[<prev] [next>] [<thread-prev] [thread-next>] [day] [month] [year] [list]
Message-Id: <1389000716-3274-3-git-send-email-amadvance@gmail.com>
Date: Mon, 6 Jan 2014 10:31:56 +0100
From: Andrea Mazzoleni <amadvance@...il.com>
To: neilb@...e.de
Cc: clm@...com, jbacik@...com, linux-kernel@...r.kernel.org,
linux-raid@...r.kernel.org, linux-btrfs@...r.kernel.org,
amadvance@...il.com
Subject: [RFC v2 2/2] fs: btrfs: Extends btrfs/raid56 to support up to six parities
This patch changes btrfs/raid56.c to use the new raid interface and
extends its support to an arbitrary number of parities.
More in details, the two faila/failb failure indexes are now replaced
with a fail[] vector that keeps track of up to six failures, and now
the new raid_par() and raid_rec() functions are used to handle with
parity instead of the old xor/raid6 ones.
Signed-off-by: Andrea Mazzoleni <amadvance@...il.com>
---
fs/btrfs/Kconfig | 1 +
fs/btrfs/raid56.c | 278 ++++++++++++++++++-----------------------------------
fs/btrfs/raid56.h | 12 ++-
fs/btrfs/volumes.c | 4 +-
4 files changed, 102 insertions(+), 193 deletions(-)
diff --git a/fs/btrfs/Kconfig b/fs/btrfs/Kconfig
index aa976ec..173fabe 100644
--- a/fs/btrfs/Kconfig
+++ b/fs/btrfs/Kconfig
@@ -5,6 +5,7 @@ config BTRFS_FS
select ZLIB_DEFLATE
select LZO_COMPRESS
select LZO_DECOMPRESS
+ select RAID_CAUCHY
select RAID6_PQ
select XOR_BLOCKS
diff --git a/fs/btrfs/raid56.c b/fs/btrfs/raid56.c
index 24ac218..2ceff3a 100644
--- a/fs/btrfs/raid56.c
+++ b/fs/btrfs/raid56.c
@@ -27,10 +27,9 @@
#include <linux/capability.h>
#include <linux/ratelimit.h>
#include <linux/kthread.h>
-#include <linux/raid/pq.h>
+#include <linux/raid/raid.h>
#include <linux/hash.h>
#include <linux/list_sort.h>
-#include <linux/raid/xor.h>
#include <linux/vmalloc.h>
#include <asm/div64.h>
#include "ctree.h"
@@ -125,11 +124,11 @@ struct btrfs_raid_bio {
*/
int read_rebuild;
- /* first bad stripe */
- int faila;
+ /* bad stripes */
+ int fail[RAID_PARITY_MAX];
- /* second bad stripe (for raid6 use) */
- int failb;
+ /* number of bad stripes in fail[] */
+ int nr_fail;
/*
* number of pages needed to represent the full
@@ -496,26 +495,6 @@ static void cache_rbio(struct btrfs_raid_bio *rbio)
}
/*
- * helper function to run the xor_blocks api.

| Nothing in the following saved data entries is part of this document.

-- ==== Sys2Proof/Syntax.lean ====
section
/-! DEFINITION. The commands of the engine and the format of a command byte (30_encoding.md R91 to R96). -/

namespace Sys2Proof

/-- The eleven commands, one constructor for each row of the command table (30_encoding.md R96). No command has an operand
field (R92): each works on the state its rule names. -/
inductive Instr where
  /-- `NOP`, 46_sequencer.md R227. -/
  | nop
  /-- `CLEAR`, 46_sequencer.md R228. -/
  | clear
  /-- `COUNT`, 40_frequency_counter.md R120. -/
  | count
  /-- `BUILD`, 41_tree_builder.md R130. -/
  | build
  /-- `DERIVE`, 42_code_table.md R150. -/
  | derive
  /-- `PACK`, 43_bit_packer.md R170. -/
  | pack
  /-- `HDRENC`, 45_header_codec.md R200. -/
  | hdrenc
  /-- `HDRDEC`, 45_header_codec.md R202. -/
  | hdrdec
  /-- `UNPACK`, 44_bit_unpacker.md R185. -/
  | unpack
  /-- `COMPRESS`, 46_sequencer.md R229. -/
  | compress
  /-- `DECOMPRESS`, 46_sequencer.md R230. -/
  | decompress
deriving DecidableEq, Repr

/-- Format `C8` of a command byte: group in bits 7:4, function in bits 3:0 (30_encoding.md R91). -/
structure C8 where
  grp : BitVec 4
  fn  : BitVec 4
deriving DecidableEq, Repr

end Sys2Proof
end

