/-- The registers and tables each command may write; all the others are unchanged (the operands lines of 40 to 46). What `CLEAR` leaves in a register without a
value is the model's choice (notes/assumptions/1.md, 10.md). -/
def Obligations.CommandsWriteOnlyTheirOperands : Prop :=
  ∀ (s t : State) i, exec i s = .next t →
    match i with
    | .nop => t = { s with lastref := t.lastref }
    | .clear => t = { State.reset with cfg := s.cfg, hostIn := s.hostIn, reply := s.reply }
    | .count => t = { s with freq := t.freq, fv := t.fv, mode := t.mode, phase := t.phase, lastref := t.lastref }
    | .build => t = { s with node := t.node, nleaf := t.nleaf, nnode := t.nnode, root := t.root, te := t.te, tv := t.tv,
                             lastref := t.lastref }
    | .derive => t = { s with code := t.code, clen := t.clen, cv := t.cv, lastref := t.lastref }
    | .pack => t = { s with outBuf := t.outBuf, outLen := t.outLen, fbc := t.fbc, pv := t.pv, phase := t.phase, err := t.err,
                            finfo := t.finfo, lastref := t.lastref }
    | .hdrenc => t = { s with hdrBuf := t.hdrBuf, hdrLen := t.hdrLen, tsize := t.tsize, hv := t.hv, phase := t.phase,
                              lastref := t.lastref }
    | .hdrdec => t = { s with freq := t.freq, fbc := t.fbc, tsize := t.tsize, payOff := t.payOff, mode := t.mode, fv := t.fv,
                              hv := t.hv, phase := t.phase, err := t.err, finfo := t.finfo, lastref := t.lastref }
    | .unpack => t = { s with node := t.node, nleaf := t.nleaf, nnode := t.nnode, root := t.root, te := t.te, tv := t.tv,
                              code := t.code, clen := t.clen, cv := t.cv, outBuf := t.outBuf, outLen := t.outLen, pv := t.pv,
                              phase := t.phase, err := t.err, finfo := t.finfo, lastref := t.lastref }
    | .compress => t = { t with inBuf := s.inBuf, inLen := s.inLen, payOff := s.payOff, busy := s.busy, cfg := s.cfg,
                                hostIn := s.hostIn, reply := s.reply }
    | .decompress => t = { t with inBuf := s.inBuf, inLen := s.inLen, hdrBuf := s.hdrBuf, hdrLen := s.hdrLen, busy := s.busy,
                                  cfg := s.cfg, hostIn := s.hostIn, reply := s.reply }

It is only
- * able to do MAX_XOR_BLOCKS at a time, so we need to
- * loop through.
- */
-static void run_xor(void **pages, int src_cnt, ssize_t len)
-{
- int src_off = 0;
- int xor_src_cnt = 0;
- void *dest = pages[src_cnt];
-
- while(src_cnt > 0) {
- xor_src_cnt = min(src_cnt, MAX_XOR_BLOCKS);
- xor_blocks(xor_src_cnt, len, dest, pages + src_off);
-
- src_cnt -= xor_src_cnt;
- src_off += xor_src_cnt;
- }
-}
-
-/*
* returns true if the bio list inside this rbio
* covers an entire stripe (no rmw required).
* Must be called with the bio list lock held, or
@@ -587,25 +566,18 @@ static int rbio_can_merge(struct btrfs_raid_bio *last,
}
/*
- * helper to index into the pstripe
+ * helper to index into the parity stripe
+ * returns null if there is no stripe
*/
-static struct page *rbio_pstripe_page(struct btrfs_raid_bio *rbio, int index)

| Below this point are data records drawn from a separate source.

-- ==== Sys2Proof/Tests/Slice0.lean ====
section
/-! SUPPORT. The model's own tests. Expected values are those of 95_test_vectors.md (the vector's id is in the docstring), of the command table, or worked out by
hand from the rule named. Then the witnesses: for each statement with hypotheses, a state and operands that meet them all. -/

open Sys2Proof Sys2Proof.Machine

namespace Sys2Proof.Tests

/-! ### Ill-formed words, one for each check of WellFormed -/

/-- Group 3 does not exist (30_encoding.md R91). -/
theorem test_illformed_group : C8.groupKnown ⟨3, 0⟩ = false ∧ C8.wellFormed ⟨3, 0⟩ = false := by decide
/-- Group 0 has no function 2 (30_encoding.md R93). -/
theorem test_illformed_control : C8.controlKnown ⟨0, 2⟩ = false ∧ C8.wellFormed ⟨0, 2⟩ = false := by decide
/-- Group 1 has no function 5 (30_encoding.md R93). -/
theorem test_illformed_stage : C8.stageKnown ⟨1, 5⟩ = false ∧ C8.wellFormed ⟨1, 5⟩ = false := by decide
/-- Group 2 has no function 2 (30_encoding.md R93). -/
theorem test_illformed_composite : C8.compositeKnown ⟨2, 2⟩ = false ∧ C8.wellFormed ⟨2, 2⟩ = false := by decide
/-- A word is well-formed exactly when the decoder takes its byte. -/
theorem test_wellformed_iff_decodes :
    ∀ b : Byte, (byteFields b).wellFormed = (match decode b with | .ok _ => true | .error _ => false) := by decide +kernel

/-! ### Every constructor's byte, written out from the command table (30_encoding.md R96) -/

theorem test_decode_nop : decode 0b00000000 = .ok .nop := by decide
theorem test_decode_clear : decode 0b00000001 = .ok .clear := by decide
theorem test_decode_count : decode 0b00010000 = .ok .count := by decide
theorem test_decode_build : decode 0b00010001 = .ok .build := by decide
theorem test_decode_derive : decode 0b00010010 = .ok .derive := by decide
theorem test_decode_pack : decode 0b00010011 = .ok .pack := by decide
theorem test_decode_hdrenc : decode 0b00010100 = .ok .hdrenc := by decide
theorem test_decode_hdrdec : decode 0b00011000 = .ok .hdrdec := by decide
theorem test_decode_unpack : decode 0b00011001 = .ok .unpack := by decide
theorem test_decode_compress : decode 0b00100000 = .ok .compress := by decide
theorem test_decode_decompress : decode 0b00100001 = .ok .decompress := by decide
/-- 0x15 lies between `HDRENC` and `HDRDEC` and is reserved (30_encoding.md R95). -/
theorem test_decode_reserved : decode 0b00010101 = .error (.reserved 0x15) := by decide
theorem test_decodeTableWord : decodeTableWord 8 0x21 = some .decompress ∧ decodeTableWord 8 0x22 = none := by decide

/-! ### Helpers -/

/-- A fresh session with this input pushed, under the capacity `cap` of the output buffer. -/
def freshCap (cap : Nat) (bs : List Byte) : State :=
  { State.reset with
    cfg := ⟨BitVec.allOnes 64, BitVec.ofNat 64 cap⟩, inBuf := Memory.writeN [] 0 bs, inLen := BitVec.ofNat 64 bs.length }

def fresh (bs : List Byte) : State := freshCap 10000 bs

+static struct page *rbio_pstripe_page(struct btrfs_raid_bio *rbio,
+ int index, int parity)
{
- index += (rbio->nr_data * rbio->stripe_len) >> PAGE_CACHE_SHIFT;
- return rbio->stripe_pages[index];
-}
-
-/*
- * helper to index into the qstripe, returns null
- * if there is no qstripe
- */
-static struct page *rbio_qstripe_page(struct btrfs_raid_bio *rbio, int index)
-{
- if (rbio->nr_data + 1 == rbio->bbio->num_stripes)

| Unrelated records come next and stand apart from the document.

-- ==== Sys2Proof/Certificates/Slice0/Obligations.lean ====
section
/-! DEFINITION. The statements for the provers. Each docstring names the rule of spec/ a statement formalises,
or, for a statement that rests on the model's own conventions, the log entry. -/

open Sys2Proof Sys2Proof.Machine

/-! ### Encoding -/

/-- 30_encoding.md sections 1 and 3: for every instruction the encoding admits, decoding its word gives it back. -/
def Obligations.DecodeOfEncodeIsTheInstruction : Prop :=
  ∀ i : Instr, i.wellFormed = true → decodeTableWord i.nbits (encode i) = some i

/-- 30_encoding.md section 1, the table of seven legal command words: a word decodes to an instruction exactly
where the table has the pair. -/
def Obligations.LegalCommandWordsAreTheSeven : Prop :=
  ∀ (w : Word) (i : Instr), decodeCmd w = .ok i ↔ (w, i) ∈ commandWords

/-- A few words written out from 30_encoding.md R80, R81, R86 and what they stand for. -/
def Obligations.WrittenOutWordsDecode : Prop :=
  decodeTableWord 32 0x00000001 = some .init ∧ decodeTableWord 32 0x00000032 = some (.update 3) ∧
    decodeTableWord 32 0x00000003 = some .final ∧ decodeTableWord 8 0x05 = some (.stepF 5) ∧
    decodeTableWord 8 0x1F = some (.stepG 15) ∧ decodeTableWord 8 0x20 = some (.stepH 0) ∧
    decodeTableWord 8 0x3A = some (.stepI 10) ∧ decodeTableWord 32 0x00000000 = none ∧
    decodeTableWord 32 0x00000052 = none ∧ decodeTableWord 32 0x00000082 = none

/-- 30 R83, 60 R204: a CMD write, while nothing is pending, of a word that is none of the seven sets ERR_CMD and
does nothing else; and those words are the four kinds R83 lists. -/
def Obligations.IllegalWordRaisesErrCmd : Prop :=
  ∀ (w : Word) (s : State),
    (s.pending = none → w ∉ commandWords.map (·.1) →
      busWrite 0x00 4 w s = .next { s with err := { s.err with cmd := true } }) ∧
    (w ∉ commandWords.map (·.1) ↔
      w.extractLsb' 0 4 = 0 ∨ 4 ≤ (w.extractLsb' 0 4).toNat ∨
        ((w.extractLsb' 0 4 = 1 ∨ w.extractLsb' 0 4 = 3) ∧ w.extractLsb' 4 28 ≠ 0) ∨
        (w.extractLsb' 0 4 = 2 ∧ 5 ≤ (w.extractLsb' 4 3).toNat) ∨
        (w.extractLsb' 0 4 = 2 ∧ w.extractLsb' 7 25 ≠ 0))

/-! ### The step and its instruction -/

/-- 20 R50, R51 and log entries 3 and 8: with a command pending and no transform under way, a step is `exec` of
the pending instruction whenever the engine moves: where the host has no access to make, or the next turn is the
engine's. Where the turns are used up and both can move, a free number of turns is dealt to the host and then one to
the engine, and the first of them is taken. -/
def Obligations.StepRunsThePendingCommand : Prop :=
  ∀ (s : State) (p : Pending), s.seq = none → s.pending = some p →
    (s.host = [] → step s = exec p.instr s) ∧
    (∀ ts, s.host ≠ [] → s.turns = .engine :: ts → step s = exec p.instr { s with turns := ts }) ∧
    (∀ ts, s.host ≠ [] → s.turns = .host :: ts → step s = hostStep { s with turns := ts }) ∧
    (s.host ≠ [] → s.turns = [] → Config.freeHostTurns s.draws = 0 →
      step s = exec p.instr { s with draws := s.draws + 1 }) ∧
    (∀ k, s.host ≠ [] → s.turns = [] → Config.freeHostTurns s.draws = k + 1 →
      step s = hostStep { s with turns := List.replicate k .host ++ [.engine], draws := s.draws + 1 })

/-- 20 R55, 60 R201 and log entry 8: on an idle instance a host write of a word to CMD runs the instruction the
word decodes to. -/
def Obligations.StepRunsTheWrittenCommand : Prop :=
  ∀ (s : State) (w : Word) (i : Instr) (rest : List HostAction), s.seq = none → s.pending = none →
    s.base % 64 = 0 → s.host = .write s.base 4 w :: rest → decodeCmd w = .ok i →
    step s = exec i { s with host := rest }

/-- 30 R86, 42 R153, R154 and log entry 7: while a transform is under way a step runs the step form its counter
names; the counter then goes up by 1, and after step 63 it stops and STATE takes the feed-forward. -/
def Obligations.StepRunsTheIssuedStep : Prop :=
  ∀ (s : State) (i : BitVec 6), s.seq = some i →
    ∃ t, exec (decodeStep i) s = .next t ∧
      (i.toNat < 63 → step s = .next { t with seq := some (i + 1) }) ∧
      (i.toNat = 63 → step s = .next
        { t with
          seq := none
          ctx :=
            { t.ctx with
              state :=
                { a := t.work.saved.a + t.work.cur.a, b := t.work.saved.b + t.work.cur.b
                  c := t.work.saved.c + t.work.cur.c, d := t.work.saved.d + t.work.cur.d } } })

/-- Log entry 9: a command word placed for the next step is run by the next step, as an accepted command where
PHASE lets it be accepted; a step index likewise. -/
def Obligations.PlacedWordRunsNext : Prop :=
  (∀ (s : State) (w : Word) (i : Instr), decodeCmd w = .ok i → (i = .init ∨ s.phase = .active) →
    ∃ p : Pending, p.instr = i ∧ p.snap = s.din ∧
      step (s.withFetchWord 32 w.toNat) = exec i { s with seq := none, pending := some p }) ∧
  (∀ (s : State) (i : BitVec 6),
    step (s.withFetchWord 8 i.toNat) = mapNext (State.advanceSeq i) (exec (decodeStep i) { s with seq := some i }))

/-- 60 R225 and log entry 10: every step answers a next state, but for a host access outside the window, which
is the one stop. -/
def Obligations.StepStopsOnlyOutsideTheWindow : Prop :=
  ∀ s : State,
    (∃ t, step s = .next t) ∨
      (step s = .fault .outsideWindow ∧ ∃ addr size rest, ¬ (s.base ≤ addr ∧ addr < s.base + 64) ∧
        (s.host = .read addr size :: rest ∨ ∃ v, s.host = .write addr size v :: rest))

/-- 20 R51 (fairness), in the model's own bound: a command that is pending stays pending until a step performs it,
or a reset of the host drops it, and one of these comes after at most as many steps as turns are listed and then dealt
to the host, unless the run stops outside the window first. The spec bounds no latency (70 R244); the bound is the
model's: the turns dealt to the host are a free but finite number (log entries 3 and 13). -/
def Obligations.PendingCommandIsPerformed : Prop :=
  ∀ (s : State) (p : Pending), s.seq = none → s.pending = some p →
    ∃ k, k ≤ s.turns.length + Config.freeHostTurns s.draws ∧
      (Host.Core.run core (k + 1) s = .fault .outsideWindow ∨
        ∃ u t, Host.Core.run core k s = .next u ∧ u.pending = some p ∧ step u = .next t ∧ t.pending = none ∧
          (step u = exec p.instr u.nextAgent.2 ∨
            ∃ rest, u.host = .reset :: rest ∧ step u = hostStep u.nextAgent.2))

/-- 70 R241 (hazard 1): after a command is accepted, the next CMD write finds BUSY = 1 or BUSY = 0; both are
steps of the model, by the turn. Found busy, it is dropped with ERR_BUSY; else the command is performed first
and the write then meets an idle instance. -/
def Obligations.NextCommandWriteMayFindBusyOrIdle : Prop :=
  ∀ (s : State) (p : Pending) (w : Word) (rest : List HostAction) (ts : List Agent),
    s.seq = none → s.pending = some p → s.host = .write s.base 4 w :: rest →
    (s.turns = .host :: ts →
      step s = .next { s with turns := ts, host := rest, err := { s.err with busy := true } }) ∧
    (s.turns = .engine :: ts →
      ∃ t, step s = .next t ∧ t.pending = none ∧ t.host = s.host ∧ t.err = s.err ∧
        step t = cmdWrite w { t with host := rest })

/-- 30 R88: one pass of WAIT reads STATUS, and the loop goes on exactly where bit 0 of the value is 1, which is where
a command is pending; an engine's turn between two passes performs the command. -/
def Obligations.WaitEndsWhenNotBusy : Prop :=
  ∀ (s : State) (rest : List HostAction), s.seq = none → s.host = .wait :: rest →
    ∃ v, busRead 0x08 4 s = (v, s) ∧ (v.getLsbD 0 = true ↔ s.pending ≠ none) ∧
      (∀ p ts, s.pending = some p → s.turns = .host :: ts →
        step s = .next { s with turns := ts, reads := s.reads ++ [v] }) ∧
      (∀ p ts, s.pending = some p → s.turns = .engine :: ts → step s = exec p.instr { s with turns := ts }) ∧
      (s.pending = none → step s = .next { s with host := rest, reads := s.reads ++ [v] })

/-! ### Reset and the invariant -/

/-- 10 R43, 70 R230, R231: the reset event, in any state, sets every element to its reset value, a pending
command among them; STATUS, every DIGESTk and DIN then read 0. -/
def Obligations.ResetSetsEveryElement : Prop :=
  ∀ (s : State), ∃ t, hostAct .reset s = .next t ∧
    t.ctx.state = { a := 0, b := 0, c := 0, d := 0 } ∧ t.ctx.bitCount = 0 ∧ (∀ j, j < 64 → t.ctx.buf.get j = 0) ∧
    t.phase = .uninit ∧ t.pending = none ∧ t.digest = { a := 0, b := 0, c := 0, d := 0 } ∧ t.dvalid = false ∧
    t.err = { misuse := false, busy := false, cmd := false, access := false } ∧ t.din = 0 ∧
    (busRead 0x08 4 t).1 = 0 ∧ (busRead 0x04 4 t).1 = 0 ∧
    (busRead 0x10 4 t).1 = 0 ∧ (busRead 0x14 4 t).1 = 0 ∧ (busRead 0x18 4 t).1 = 0 ∧ (busRead 0x1C 4 t).1 = 0

/-- The invariant holds after reset, wherever the window is (log entry 1: BASE is a parameter). -/
def Obligations.ResetMeetsTheInvariant : Prop :=
  State.reset.Inv ∧ ∀ b : Nat, b % 64 = 0 → (State.resetAt b).Inv

/-- Every step keeps the invariant: the lifecycle of 10 R27, the wiped context outside ACTIVE (R43, 41 R137),
DVALID only in DONE (R29), whole bytes counted (R24), a pending UPDATE or FINAL only in ACTIVE (60 R201). -/
def Obligations.StepKeepsTheInvariant : Prop :=
  ∀ s t : State, s.Inv → step s = .next t → t.Inv

/-! ### The bus -/

/-- 20 R52: an access in the window reaches the register at its offset, and a read's value is returned. -/
def Obligations.AccessReachesItsOffset : Prop :=
  ∀ (s : State) (off size : Nat) (v : Word), off < 64 →
    hostAct (.read (s.base + off) size) s =
      .next { (busRead off size s).2 with reads := (busRead off size s).2.reads ++ [(busRead off size s).1] } ∧
    hostAct (.write (s.base + off) size v) s = busWrite off size v s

+ if (rbio->nr_data + parity >= rbio->bbio->num_stripes)
return NULL;
- index += ((rbio->nr_data + 1) * rbio->stripe_len) >>
- PAGE_CACHE_SHIFT;
+ index += ((rbio->nr_data + parity) * rbio->stripe_len)
+ >> PAGE_CACHE_SHIFT;
+
return rbio->stripe_pages[index];
}
@@ -946,8 +918,7 @@ static struct btrfs_raid_bio *alloc_rbio(struct btrfs_root *root,
rbio->fs_info = root->fs_info;
rbio->stripe_len = stripe_len;
rbio->nr_pages = num_pages;
- rbio->faila = -1;
- rbio->failb = -1;
+ rbio->nr_fail = 0;
atomic_set(&rbio->refs, 1);
/*
@@ -958,10 +929,10 @@ static struct btrfs_raid_bio *alloc_rbio(struct btrfs_root *root,
rbio->stripe_pages = p;
rbio->bio_pages = p + sizeof(struct page *) * num_pages;
- if (raid_map[bbio->num_stripes - 1] == RAID6_Q_STRIPE)
- nr_data = bbio->num_stripes - 2;
- else
- nr_data = bbio->num_stripes - 1;
+ /* get the number of data stripes removing all the parities */
+ nr_data = bbio->num_stripes;
+ while (nr_data > 0 && is_parity_stripe(raid_map[nr_data - 1]))
+ --nr_data;
rbio->nr_data = nr_data;
return rbio;
@@ -1072,8 +1043,7 @@ static int rbio_add_io_page(struct btrfs_raid_bio *rbio,
*/
static void validate_rbio_for_rmw(struct btrfs_raid_bio *rbio)
{
- if (rbio->faila >= 0 || rbio->failb >= 0) {
- BUG_ON(rbio->faila == rbio->bbio->num_stripes - 1);
+ if (rbio->nr_fail > 0) {
__raid56_parity_recover(rbio);
} else {
finish_rmw(rbio);
@@ -1137,10 +1107,10 @@ static noinline void finish_rmw(struct btrfs_raid_bio *rbio)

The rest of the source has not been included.